The basic idea of full text retrieval , Is to extract some information from unstructured data , Reorganize , To make it have a certain structure , Then search the data with certain structure , So as to achieve the purpose of relatively fast search .

This part of information extracted from unstructured data and then reorganized , We call it index , This kind of index first , The process of searching index is called full-text search (Full-text Search) .

Specific applications include the search of stand-alone software (word Search in ) On-site search ( JD.COM 、 taobao、 Check position search ) Professional search engine companies (google、baidu) Search for .

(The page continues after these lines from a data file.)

/-! ## Register files -/

@[simp] theorem Regs.get_set (g : Regs) (r q : Reg) (v : Word) : (g.set r v).get q = if q = r then v else g.get q := by
  cases r <;> cases q <;> rfl

@[simp] theorem Segs.get_set (g : Segs) (r q : SReg) (v : Word) : (g.set r v).get q = if q = r then v else g.get q := by
  cases r <;> cases q <;> rfl

@[simp] theorem State.get_set (r q : Reg) (v : Word) (s : State) : (s.set r v).get q = if q = r then v else s.get q :=
  Regs.get_set s.regs r q v

/-- A half register reads back what was written; every other half register is kept. -/
theorem Regs.get8_set8 (g : Regs) (r q : Reg8) (v : Byte) : (g.set8 r v).get8 q = if q = r then v else g.get8 q := by
  cases r <;> cases q <;> simp [Regs.get8, Regs.set8]

/-- Writing a half register leaves the four registers that have no halves. -/
theorem Regs.set8_whole (g : Regs) (r : Reg8) (v : Byte) :
    (g.set8 r v).sp = g.sp ∧ (g.set8 r v).bp = g.bp ∧ (g.set8 r v).si = g.si ∧ (g.set8 r v).di = g.di := by
  cases r <;> exact ⟨rfl, rfl, rfl, rfl⟩

/-- Two half registers make their register (10_state.md R14). -/
theorem Regs.get_eq_mk (g : Regs) :
    g.ax = Word.mk (g.get8 .ah) (g.get8 .al) ∧ g.cx = Word.mk (g.get8 .ch) (g.get8 .cl)
      ∧ g.dx = Word.mk (g.get8 .dh) (g.get8 .dl) ∧ g.bx = Word.mk (g.get8 .bh) (g.get8 .bl) := by
  simp [Regs.get8]

end Sys2Proof.Machine
end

Full text retrieval is usually realized by inverted index .

3. Forward index

A forward index is a document ID by key, The table records the number and position of each keyword , When searching, scan the information of words in each document in the table , Until you find all the documents that contain the query keywords .

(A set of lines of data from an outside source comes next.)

theorem fsubStiSt (i : (BitVec 3)) : Statement (.fsubStiSt i) := by
  intro _ rest
  exact decode_esc_reg (opcodeForm_esc 4) _ _ rest

theorem fdivrStiSt (i : (BitVec 3)) : Statement (.fdivrStiSt i) := by
  intro _ rest
  exact decode_esc_reg (opcodeForm_esc 4) _ _ rest

theorem fdivStiSt (i : (BitVec 3)) : Statement (.fdivStiSt i) := by
  intro _ rest
  exact decode_esc_reg (opcodeForm_esc 4) _ _ rest

theorem faddpStiSt (i : (BitVec 3)) : Statement (.faddpStiSt i) := by
  intro _ rest
  exact decode_esc_reg (opcodeForm_esc 6) _ _ rest

theorem fmulpStiSt (i : (BitVec 3)) : Statement (.fmulpStiSt i) := by
  intro _ rest
  exact decode_esc_reg (opcodeForm_esc 6) _ _ rest

theorem fsubrpStiSt (i : (BitVec 3)) : Statement (.fsubrpStiSt i) := by
  intro _ rest
  exact decode_esc_reg (opcodeForm_esc 6) _ _ rest

theorem fsubpStiSt (i : (BitVec 3)) : Statement (.fsubpStiSt i) := by
  intro _ rest
  exact decode_esc_reg (opcodeForm_esc 6) _ _ rest

theorem fdivrpStiSt (i : (BitVec 3)) : Statement (.fdivrpStiSt i) := by
  intro _ rest
  exact decode_esc_reg (opcodeForm_esc 6) _ _ rest

theorem fdivpStiSt (i : (BitVec 3)) : Statement (.fdivpStiSt i) := by
  intro _ rest
  exact decode_esc_reg (opcodeForm_esc 6) _ _ rest

theorem fcompp : Statement (.fcompp) := by
  intro _ rest
  exact decode_esc_reg (opcodeForm_esc 6) _ _ rest

theorem fldM32 (rm : Rm) : Statement (.fldM32 rm) := by
  intro h rest
  exact decode_esc_mem (opcodeForm_esc 1) h rest

theorem fstM32 (rm : Rm) : Statement (.fstM32 rm) := by
  intro h rest
  exact decode_esc_mem (opcodeForm_esc 1) h rest

theorem fstpM32 (rm : Rm) : Statement (.fstpM32 rm) := by
  intro h rest
  exact decode_esc_mem (opcodeForm_esc 1) h rest

theorem fldenv (rm : Rm) : Statement (.fldenv rm) := by
  intro h rest
  exact decode_esc_mem (opcodeForm_esc 1) h rest

theorem fldcw (rm : Rm) : Statement (.fldcw rm) := by
  intro h rest
  exact decode_esc_mem (opcodeForm_esc 1) h rest

theorem fstenv (rm : Rm) : Statement (.fstenv rm) := by
  intro h rest
  exact decode_esc_mem (opcodeForm_esc 1) h rest

theorem fstcw (rm : Rm) : Statement (.fstcw rm) := by
  intro h rest
  exact decode_esc_mem (opcodeForm_esc 1) h rest

theorem fildI32 (rm : Rm) : Statement (.fildI32 rm) := by
  intro h rest
  exact decode_esc_mem (opcodeForm_esc 3) h rest

theorem fistI32 (rm : Rm) : Statement (.fistI32 rm) := by
  intro h rest
  exact decode_esc_mem (opcodeForm_esc 3) h rest

theorem fistpI32 (rm : Rm) : Statement (.fistpI32 rm) := by
  intro h rest
  exact decode_esc_mem (opcodeForm_esc 3) h rest

theorem fldM80 (rm : Rm) : Statement (.fldM80 rm) := by
  intro h rest
  exact decode_esc_mem (opcodeForm_esc 3) h rest

theorem fstpM80 (rm : Rm) : Statement (.fstpM80 rm) := by
  intro h rest
  exact decode_esc_mem (opcodeForm_esc 3) h rest

theorem fldM64 (rm : Rm) : Statement (.fldM64 rm) := by
  intro h rest
  exact decode_esc_mem (opcodeForm_esc 5) h rest

theorem fstM64 (rm : Rm) : Statement (.fstM64 rm) := by
  intro h rest
  exact decode_esc_mem (opcodeForm_esc 5) h rest

theorem fstpM64 (rm : Rm) : Statement (.fstpM64 rm) := by
  intro h rest
  exact decode_esc_mem (opcodeForm_esc 5) h rest

theorem frstor (rm : Rm) : Statement (.frstor rm) := by
  intro h rest
  exact decode_esc_mem (opcodeForm_esc 5) h rest

theorem fsave (rm : Rm) : Statement (.fsave rm) := by
  intro h rest
  exact decode_esc_mem (opcodeForm_esc 5) h rest

theorem fstsw (rm : Rm) : Statement (.fstsw rm) := by
  intro h rest
  exact decode_esc_mem (opcodeForm_esc 5) h rest

theorem fildI16 (rm : Rm) : Statement (.fildI16 rm) := by
  intro h rest
  exact decode_esc_mem (opcodeForm_esc 7) h rest

theorem fistI16 (rm : Rm) : Statement (.fistI16 rm) := by
  intro h rest
  exact decode_esc_mem (opcodeForm_esc 7) h rest

theorem fistpI16 (rm : Rm) : Statement (.fistpI16 rm) := by
  intro h rest
  exact decode_esc_mem (opcodeForm_esc 7) h rest

theorem fbld (rm : Rm) : Statement (.fbld rm) := by
  intro h rest
  exact decode_esc_mem (opcodeForm_esc 7) h rest

theorem fildI64 (rm : Rm) : Statement (.fildI64 rm) := by
  intro h rest
  exact decode_esc_mem (opcodeForm_esc 7) h rest

theorem fbstp (rm : Rm) : Statement (.fbstp rm) := by
  intro h rest
  exact decode_esc_mem (opcodeForm_esc 7) h rest

theorem fistpI64 (rm : Rm) : Statement (.fistpI64 rm) := by
  intro h rest
  exact decode_esc_mem (opcodeForm_esc 7) h rest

The format is as follows :

file 1 Of ID > word 1: Number of occurrences , A list of locations appears ; word 2: Number of occurrences , A list of locations appears …………

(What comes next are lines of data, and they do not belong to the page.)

-- ==== Sys2Proof/Tests/Slice0.lean ====
section
/-! SUPPORT. Tests: what WellFormed refuses, the decoding of a word of every constructor (each word written out from the encodings of
spec/), single steps whose results come from the examples of spec/, and for each statement a state and operands that meet its
hypotheses. -/

open Sys2Proof Sys2Proof.Machine

namespace Sys2Proof.Tests

/-! ## Well-formedness: one ill-formed term for each check -/

/-- mod 00 with r/m 110 is the direct address, so [BP] alone has no encoding (30_encoding.md R55). -/
theorem test_refuses_bp_without_displacement : Instr.wellFormed (.movRmReg .toReg .word (.ind .bp) .ax) = false := by decide
/-- CS is no destination of MOV (93_implementation_defined.md U2). -/
theorem test_refuses_mov_to_cs : Instr.wellFormed (.movSregRm .cs (.reg .ax)) = false := by decide
/-- LEA, LDS, LES, BOUND and the far indirect transfers need a memory operand (U1, U3, U4). -/
theorem test_refuses_register_operands :
    [Instr.lea .ax (.reg .bx), .lds .ax (.reg .bx), .les .ax (.reg .bx), .bound .ax (.reg .bx), .callFarRm (.reg .bx),
      .jmpFarRm (.reg .bx), .fldM80 (.reg .bx)].all (fun i => !i.wellFormed) = true := by decide
/-- A memory operand with no encoding is refused where only memory is admitted, too. -/
theorem test_refuses_bp_in_memory_forms : Instr.wellFormed (.lea .ax (.ind .bp)) = false := by decide
/-- A plain ESC is one that the 8087 table does not name: D9 /5 is FLDCW, D9 C0 is FLD ST(0) (48_npx_8087_instructions.md R424). -/
theorem test_refuses_named_escapes :
    [Instr.esc 13 (.ind .bx), .esc 8 (.reg .ax), .esc 9 (.ind .bp)].all (fun i => !i.wellFormed) = true := by decide
/-- The decoder refuses the same cases by name, and an encoding cut short. -/
theorem test_decoder_refuses :
    [([0x8E, 0xC8], DecodeError.segmentNumber), ([0x8D, 0xC3], .registerOperand), ([0xD4, 0x0B], .adjustByte), ([0x8B, 0x46], .tooShort), ([0x83, 0xE0, 0x01], .immediateGroup), ([0xD6], .opcodeD6), ([0xD0, 0xF0], .groupSlot),
      (([] : List Byte), .tooShort)].all (fun p => match decode p.1 with
        | .error e => e == p.2
        | .ok _ => false) = true := by decide

/-! ## Decoding: every constructor's word -/

/-- Each byte list decodes, wholly, to its instruction, which is well-formed. -/
def reads (l : List (List Byte × Instr)) : Bool :=
  l.all fun p => match decode p.1 with
    | .ok (i, n) => i == p.2 && n == p.1.length && i.wellFormed
    | .error _ => false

file 2 Of ID > word 1: Number of occurrences , A list of locations appears ; word 2: Number of occurrences , A list of locations appears …………

When users search for keywords on the home page “ Huawei mobile phones ” when , Suppose there are only positive indexes (forward index), Then you need to scan all the documents in the index library , Find all the keywords that contain “ Huawei mobile phones ” Documents , Then according to the scoring model to score , After ranking, it will be presented to users . Because the number of documents included in search engines on the Internet is astronomical , This kind of index structure can not meet the requirement of real-time return of ranking results

4. Inverted index

A map used to store the location of a word in a document or group of documents under full-text search . It is a common data structure in document retrieval system . By inverted index , You can quickly get a list of documents containing this word according to the word .

The format is as follows :

key word 1 > file 1 Of ID : Number of occurrences , Position of appearance ; file 2 Of ID: Number of occurrences , Position of appearance …………

key word 2 > file 1 Of ID : Number of occurrences , Position of appearance ; file 2 Of ID: Number of occurrences , Position of appearance …………

Lucene Basic introduction

Lucene brief introduction

Lucene The author of Doug Cutting Is a senior full-text index / Search expert , First published on his own home page ,2000 In open source ,2001 year 10 The moon is dedicated to Apache, Become Apache A sub project of the fund . Official website https://lucene.apache.org/core. It is now an important choice for open source full-text retrieval solutions .

Lucene Is a very good mature open source free pure java Language full-text indexing toolkit .

Lucene It's a high performance 、 Scalable information search (IR) library . Information Retrieval (IR) library. It can add indexing and search capabilities to your application .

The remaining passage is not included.